4. “Fairness by Design”

  • Do not use sensitive characteristics (e.g., gender, origin) as features if they have no factual relevance.

Regularly perform bias detection and fairness audits (bias detection refers to the identification of systematic distortions in data, algorithms, or decisions, while fairness audits are structured checks that ensure that AI and data systems function fairly, without discrimination, and in compliance with regulations).

Practical recommendations for companies

Before training:

  • Establish a legal basis (preferably documented in a processing directory)
  • Create transparent data protection notices
  • Evaluate data sources: Which data categories are critical?

During training:

  • Activate pseudonymization or aggregation
  • Consciously remove or neutralize sensitive features
  • Implement automated risk assessment

After training:

  • Perform or update DSFA
  • Technically ensure deletion routines

Check result models for distortions (“fairness check”)

Conclusion

Training AI models with personal data is not prohibited per se – but it is regulated. Companies that combine legal requirements (GDPR) with technical safeguards reap double benefits: they build trust with customers while ensuring that their AI projects remain scalable and future-proof.

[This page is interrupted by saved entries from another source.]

-- ==== Sys2Proof/Machine/Devices.lean ====
section
/-!
DEFINITION. The peripherals: what a read and a write of each register word does (spec/60_exceptions.md R405, spec/61_devices.md R441 to R444,
R456 to R462, R471 to R474), the timer block's `tick` (R446, R447), the host operations of the UART (R461, R463), and the VDU's
`render` (R480, R481).
-/

namespace Sys2Proof.Machine

/-! ## Interrupt controller -/

/-- A write of v to ACK clears the STATUS bits set in v (R405). -/
def Intc.ack (i : Intc) (v : Word) : Intc := { i with status := i.status &&& ~~~v }

/-! ## Timer block -/

/-- The three channels. -/
inductive ChannelId where
  | ch0
  | ch1
  | ch2
  deriving DecidableEq, Repr

/-- The four registers of a channel (R440). -/
inductive TimerReg where
  | count
  | ctrl
  | cmp
  | stat
  deriving DecidableEq, Repr

/-- A channel of the block. -/
def TimerBlock.get (t : TimerBlock) : ChannelId → TimerChannel
  | .ch0 => t.ch0
  | .ch1 => t.ch1
  | .ch2 => t.ch2

/-- The block with one channel replaced. -/
def TimerBlock.set (t : TimerBlock) (k : ChannelId) (c : TimerChannel) : TimerBlock :=
  match k with
  | .ch0 => { t with ch0 := c }
  | .ch1 => { t with ch1 := c }
  | .ch2 => { t with ch2 := c }

/-- CTRL bit 0 (R442). -/
def TimerChannel.enabled (c : TimerChannel) : Bool := c.ctrl.getLsbD 0

/-- CTRL bit 1 (R442). -/
def TimerChannel.countDown (c : TimerChannel) : Bool := c.ctrl.getLsbD 1

/-- CTRL bit 2 (R442). -/
def TimerChannel.autoRepeat (c : TimerChannel) : Bool := c.ctrl.getLsbD 2

/-- CTRL bit 3 (R442). -/
def TimerChannel.irqEnable (c : TimerChannel) : Bool := c.ctrl.getLsbD 3

/-- "each timer tick = 2^s engine cycles", s = CTRL[7:5] (R442). -/
def TimerChannel.period (c : TimerChannel) : Nat := 2 ^ (c.ctrl.extractLsb' 5 3).toNat

/-- CTRL bit 0 cleared by hardware (R442). -/
def TimerChannel.disable (c : TimerChannel) : TimerChannel := { c with ctrl := c.ctrl &&& ~~~1#32 }

/-- A read of a channel's register; STAT = (overflow << 1) | compare-hit (R441 to R444). -/
def TimerChannel.read (c : TimerChannel) : TimerReg → Word
  | .count => c.count
  | .ctrl => c.ctrl
  | .cmp => c.cmp
  | .stat => place 32 (BitVec.ofBool c.overflow) 1 ||| place 32 (BitVec.ofBool c.compareHit) 0

/-- A write of a channel's register; STAT: "if v[7] = 1 then both b0 and b1 are cleared; otherwise the write has no effect" (R441 to R444).
No write changes cyclesUntilTick. -/
def TimerChannel.write (c : TimerChannel) (r : TimerReg) (v : Word) : TimerChannel :=
  match r with
  | .count => { c with count := v }
  | .ctrl => { c with ctrl := v }
  | .cmp => { c with cmp := v }
  | .stat => if v.getLsbD 7 then { c with compareHit := false, overflow := false } else c

/-- The arithmetic of one logical tick (R447 step 1). -/
def TimerChannel.advance (c : TimerChannel) : TimerChannel :=
  if c.countDown then
    if c.count = 0#32 then
      let c := { c with overflow := true }
      if c.autoRepeat then { c with count := c.cmp } else c.disable
    else { c with count := c.count - 1#32 }
  else
    let n := c.count + 1#32
    { c with count := n, overflow := c.overflow || n == 0#32 }

/-- The compare check of one logical tick, "always performed after step 1": the channel, and whether it asserts the timer IRQ (R447 step 2). -/
def TimerChannel.check (c : TimerChannel) : TimerChannel × Bool :=
  if c.count = c.cmp then
    let hit := { c with compareHit := true }
    (if c.autoRepeat then hit else hit.disable, c.irqEnable)
  else (c, false)

/-- `Tick(k)` on the channel alone: "arithmetic first, then compare check" (R447). -/
def TimerChannel.tick (c : TimerChannel) : TimerChannel × Bool := c.advance.check

/-- `Tick(k)` in the machine: a compare hit with irq-enable calls trigger(5) (R447). -/
def State.tickChannel (s : State) (k : ChannelId) : State :=
  let r := (s.timers.get k).tick
  let s := s.setTimers (s.timers.set k r.1)
  if r.2 then s.trigger Config.irqTimer else s

/-- The while loop of R446 for channel k with period p: at most `fuel` ticks, which is enough when fuel is acc / p. When a tick has cleared
enable, the accumulator becomes 0 and the loop ends. -/
def State.runChannel (k : ChannelId) (p : Nat) : Nat → State → State
  | 0, s => s
  | fuel + 1, s =>
    let c := s.timers.get k
    if c.enabled && decide (p ≤ c.cyclesUntilTick) then
      let s := s.setTimers (s.timers.set k { c with cyclesUntilTick := c.cyclesUntilTick - p })
      let s := s.tickChannel k
      let c := s.timers.get k
      if c.enabled then State.runChannel k p fuel s
      else s.setTimers (s.timers.set k { c with cyclesUntilTick := 0 })
    else s

/-- One channel's share of `tick(N)`: "A disabled channel is skipped entirely" (R446). -/
def State.feedChannel (s : State) (k : ChannelId) (n : Nat) : State :=
  let c := s.timers.get k
  if c.enabled then
    let acc := c.cyclesUntilTick + n
    let s := s.setTimers (s.timers.set k { c with cyclesUntilTick := acc })
    State.runChannel k c.period (acc / c.period) s
  else s

/-- `tick(N)`: channels 0, 1, 2, each completely before the next (R446). -/
def State.tick (s : State) (n : Nat) : State := ((s.feedChannel .ch0 n).feedChannel .ch1 n).feedChannel .ch2 n

/-! ## UART -/

/-- STATUS bit 6, RX-ready (R459). -/
def Uart.rxReadyMask : Word := 0x40#32

/-- The head of the receive queue, 0 when it is empty: what RXREG holds (R461, R462). -/
def Uart.head : List Byte → Byte
  | [] => 0#8
  | b :: _ => b

/-- `enqueueRx(b)`: append to the queue, RXREG <- head, RX-ready <- 1 (R461). -/
def Uart.enqueueRx (u : Uart) (b : Byte) : Uart :=
  let q := u.rxFifo ++ [b]
  { u with rxFifo := q, rxReg := Uart.head q, status := u.status ||| Uart.rxReadyMask }

/-- A read of the DATA word: the head byte, consumed; 0 and no change when the queue is empty (R462). -/
def Uart.readData (u : Uart) : Word × Uart :=
  match u.rxFifo with
  | [] => (0#32, u)
  | b :: rest =>
    (zext b,
      { u with
        rxFifo := rest
        rxReg := Uart.head rest
        status := if rest.isEmpty then u.status &&& ~~~Uart.rxReadyMask else u.status })

/-- A write of the DATA word "transmits the low byte" (R457). -/
def Uart.transmit (u : Uart) (v : Word) : Uart := { u with txLog := u.txLog ++ [v.extractLsb' 0 8] }

/-! ## VDU -/

/-- A pixel of the output array: R, G, B, A (R475). -/
structure Pixel where
  r : Byte
  g : Byte
  b : Byte
  a : Byte
  deriving DecidableEq, Repr

/-- A 5-bit colour to 8 bits: floor((c * 255 + 15) / 31) (R481). -/
def scale5 (c : BitVec 5) : Byte := BitVec.ofNat 8 ((c.toNat * 255 + 15) / 31)

/-- A 6-bit colour to 8 bits: floor((g * 255 + 31) / 63) (R481). -/
def scale6 (c : BitVec 6) : Byte := BitVec.ofNat 8 ((c.toNat * 255 + 31) / 63)

/-- bytes_per_source_pixel (R475). -/
def bytesPerPixel : Config.VduFormat → Nat
  | .rgba8888 => 4
  | .rgb565 => 2
  | .rgb555 => 2
  | .argb8888 => 4

/-- Pixel conversion; `p` is the source pixel read little-endian (R481). -/
def convertPixel (f : Config.VduFormat) (p : Word) : Pixel :=
  match f with
  | .rgba8888 => { r := p.extractLsb' 0 8, g := p.extractLsb' 8 8, b := p.extractLsb' 16 8, a := p.extractLsb' 24 8 }
  | .rgb565 =>
    { r := scale5 (p.extractLsb' 11 5), g := scale6 (p.extractLsb' 5 6), b := scale5 (p.extractLsb' 0 5), a := 0xFF#8 }
  | .rgb555 =>
    { r := scale5 (p.extractLsb' 10 5), g := scale5 (p.extractLsb' 5 5), b := scale5 (p.extractLsb' 0 5), a := 0xFF#8 }
  | .argb8888 => { r := p.extractLsb' 8 8, g := p.extractLsb' 16 8, b := p.extractLsb' 24 8, a := p.extractLsb' 0 8 }

/-- Output pixel i stored, its four bytes in the order R, G, B, A (R475, R480). -/
def setPixel (px : Memory) (i : Nat) (p : Pixel) : Memory :=
  (((px.write (4 * i) p.r).write (4 * i + 1) p.g).write (4 * i + 2) p.b).write (4 * i + 3) p.a

/-- Step 4 of `render` for the first n pixels: source pixel i is at `base + i * bytes` of storage (R480). -/
def scanOut (f : Config.VduFormat) (mem : Memory) (base : Nat) : Nat → Memory → Memory
  | 0, px => px
  | n + 1, px =>
    let b := bytesPerPixel f
    setPixel (scanOut f mem base n px) n (convertPixel f (mem.readLE (base + n * b) b))

/-- FB_ADDR = (HIGH << 16) | LOW (R474). -/
def Vdu.fbAddr (v : Vdu) : Word := v.fbAddrHigh ++ v.fbAddrLow

/-- STATUS bit 0, vblank, set by `render` (R473, R480 step 5). -/
def Vdu.setVblank (v : Vdu) : Vdu := { v with status := v.status ||| 1#16 }

/-- STATUS bit 0 cleared at the start of a frame (R482, R505 step 0). -/
def Vdu.clearVblank (v : Vdu) : Vdu := { v with status := v.status &&& ~~~1#16 }

/-- `render(miu)` for a geometry and a format (R480). The unknown-format failure of step 2 cannot occur: the format is one of the four (U42). -/
def State.renderWith (w h : Nat) (f : Config.VduFormat) (s : State) : State :=
  let fb := s.vdu.fbAddr
  let off := (fb.extractLsb' 0 24).toNat
  let need := w * h * bytesPerPixel f
  match Config.regionOf (fb.extractLsb' 24 8) with
  | none => s.setVdu { s.vdu with segmentErrors := s.vdu.segmentErrors + 1 }
  | some .mmio => s.setVdu { s.vdu with boundsErrors := s.vdu.boundsErrors + 1 }
  | some (.backing b) =>
    if off + need ≤ b.size then
      let px := scanOut f s.mem (b.base + off) (w * h) s.vdu.pixels
      (s.setVdu { s.vdu with pixels := px }.setVblank).trigger Config.irqVblank
    else s.setVdu { s.vdu with boundsErrors := s.vdu.boundsErrors + 1 }

/-- `render(miu)` of this machine's configuration (R475, R480). -/
def State.render (s : State) : State := s.renderWith Config.vduW Config.vduH Config.vduFormat

end Sys2Proof.Machine
end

Important: The content of this article is for informational purposes only and does not constitute legal advice. The information provided here is no substitute for personalized legal advice from a data protection officer or an attorney. We do not guarantee that the information provided is up to date, complete, or accurate. Any actions taken on the basis of the information contained in this article are at your own risk. We recommend that you always consult a data protection officer or an attorney with any legal questions or problems.